Law’s Arbitrary Endpoints
For many purposes, a season is an arbitrary endpoint to measure a baseball player’s success. To extract utility from performance data over time, you need to pick endpoints that make sense in light of what you are measuring. Thus, if we want to know how much to discount a batter’s achievements by luck, it might not make sense to look seasonally – – because there’s no good reason to expect that luck is packaged in April-to-October chunks. Nonetheless, sabermetricians commonly do talk about BABIP seasonally — thus, Aaron Rowand had an “unusually lucky 2007,” and has since regressed himself off of a major league payroll. Jayson Werth, similarly, is feeling the bite of lady luck this “season.” (For pitchers, the analysis makes more sense, since the point of BABIP is that pitchers can’t control outcomes once the ball hits a bat. Thus, the Phillies fifth starter is supposedly not nearly as good as his haircut suggests he ought to be.)
This bias toward artificial endpoints affects legal studies, though less obviously. There aren’t legal seasons. (It’s always a time to weep, to bill, to work, to reap.) But we still organize our analyses around units which might not exactly track the underlying item of interest. We want to study disputes, but we look at the records of filing and verdicts (which are a smaller unit in time than the object of study). We wish to examine ideological voting patterns on the Court, but we organize our study by Term. We want clear signals of young lawyer quality, but we look at grades in law school, for (mostly) the first three semesters). We want to know how law schools’ influence hiring practices, but we look at deadline-generated 9-month hiring reports. Different slices at these numbers may produce quite different results — heck, one of the reasons that USNews obtains variable rankings is that they keep on moving the endpoints of the analysis in ways that are perfectly unclear.

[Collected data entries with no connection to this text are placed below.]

-- ==== Sys2Proof/Machine/Trans.lean ====
section
/-!
DEFINITION. The start of a mode transition: ranks of triggers (R35), limits (Table 2.5), and what a
trigger of higher or lower rank does to a transition in progress.
-/
namespace Sys2Proof.Machine

/-- Rank of a trigger code (R35, Table 2.3): 0 is acted on first. -/
def triggerRank (code : Nat) : Nat :=
  match code with
  | 0x02 => 1 | 0x0A => 1 | 0x09 => 2 | 0x07 => 3 | 0x04 => 4 | 0x05 => 4 | 0x06 => 5 | _ => 6

/-- Limit of a row of Table 2.5 in ticks; rows without a limit of their own have none here. -/
def rowLimit (row : Nat) : Option Nat :=
  match row with
  | 5 => some (2500 * msTicks) | 6 => some (50 * msTicks) | 7 => some (20 * msTicks)
  | 12 => some (10 * msTicks) | 13 => some (10 * msTicks) | 14 => some (100 * msTicks) | 15 => some (4 * msTicks)
  | 16 => some (10 * msTicks) | 17 => some (10 * msTicks) | 18 => some msTicks
  | _ => none

/-- Complete the command that waits for an aborted transition (R35): MODE_PREEMPTED with the trigger code. -/
def preempt (trigger : Nat) (t : Transition) (s : State) : State :=
  match t.cmd with
  | some c => complete c .modePreempted trigger [] s
  | none => s

/-- A transition starts: IN_TRANSITION = 1 and TARGET shows the mode being entered (Table 2.2). One in
progress is aborted first (R35). -/
def startTransition (row : Nat) (target : Mode) (trigger : Nat) (wake : Option Nat) (cmd : Option Cmd) (s : State) : State :=
  let s := match s.mode.trans with
    | some t => preempt trigger t s
    | none => s
  let t : Transition :=
    { row, fromMode := s.mode.mode, toMode := target, trigger, wake, cmd, since := s.now, limit := rowLimit row }
  { s with mode := { s.mode with trans := some t } }

/-- A trigger of this code outranks the transition in progress, if there is one (R35). -/
def outranks (s : State) (trigger : Nat) : Bool :=
  match s.mode.trans with
  | some t => decide (triggerRank trigger < triggerRank t.trigger)
  | none => true

/-- Hold a trigger of lower rank until the transition in progress completes (R35). -/
def holdTrigger (h : HeldTrigger) (s : State) : State :=
  { s with mode := { s.mode with held := s.mode.held ++ [h] } }

/-- A wake source of QUIESCENT (R46, R47): transition 15 to the origin mode; the Apex stops serving
until it is complete (R73). -/
def wakeBy (source : Nat) (s : State) : State :=
  if s.mode.mode = .quiescent then
    if outranks s 0x06 then
      let s := startTransition 15 (s.mode.origin.getD .activeN) 0x06 (some source) none s
      { s with host := { s.host with serving := false } }
    else
      match s.mode.trans with
      | some t => if t.row = 15 then s else holdTrigger (.wake source) s
      | none => s
  else
    match s.mode.trans with
    | some t => if t.toMode = .quiescent then holdTrigger (.wake source) s else s
    | none => s

/-- Wake source `source` of Table 2.9: sources 0x0 and 0x7 cannot be masked (R46). -/
def wake (source : Nat) (s : State) : State :=
  if source = 0 ∨ source = 7 ∨ bit (cfgNat s 0x0101 3 0) source then wakeBy source s else s

end Sys2Proof.Machine
end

There’s no complete solution to the endpoint problem – at least, not one that’s easily compatible with the project of data-driven legal analysis. It’s important, therefore, to be especially careful when reading studies that take advantage of convenient legal periods. A prime example is the Supreme Court’s “Term.” I have no good reason to expect that the Justices’ behavior changes meaningfully from one Term to another — absent an intervening change in personnel. So, Term analysis is convenient, but I bet it misleads. Comparing the performance of a Circuit from one Term to another is similarly odd — whatever the value of the “reversal rate” inquiry, it surely doesn’t turn on Terms!
This set of cautions might be extended to a more general one, directed at folks who are interested in doing empirical work but haven’t yet begun to collect data. If your outcome of interest is measured monthly, seasonally or yearly, consider whether that unit of measurement reflects something true about the data, or is merely a convenience. If it’s the latter, proceed with caution. Obviously, this isn’t at all a novel caution, but the persistence of the error suggests it can’t be made often enough.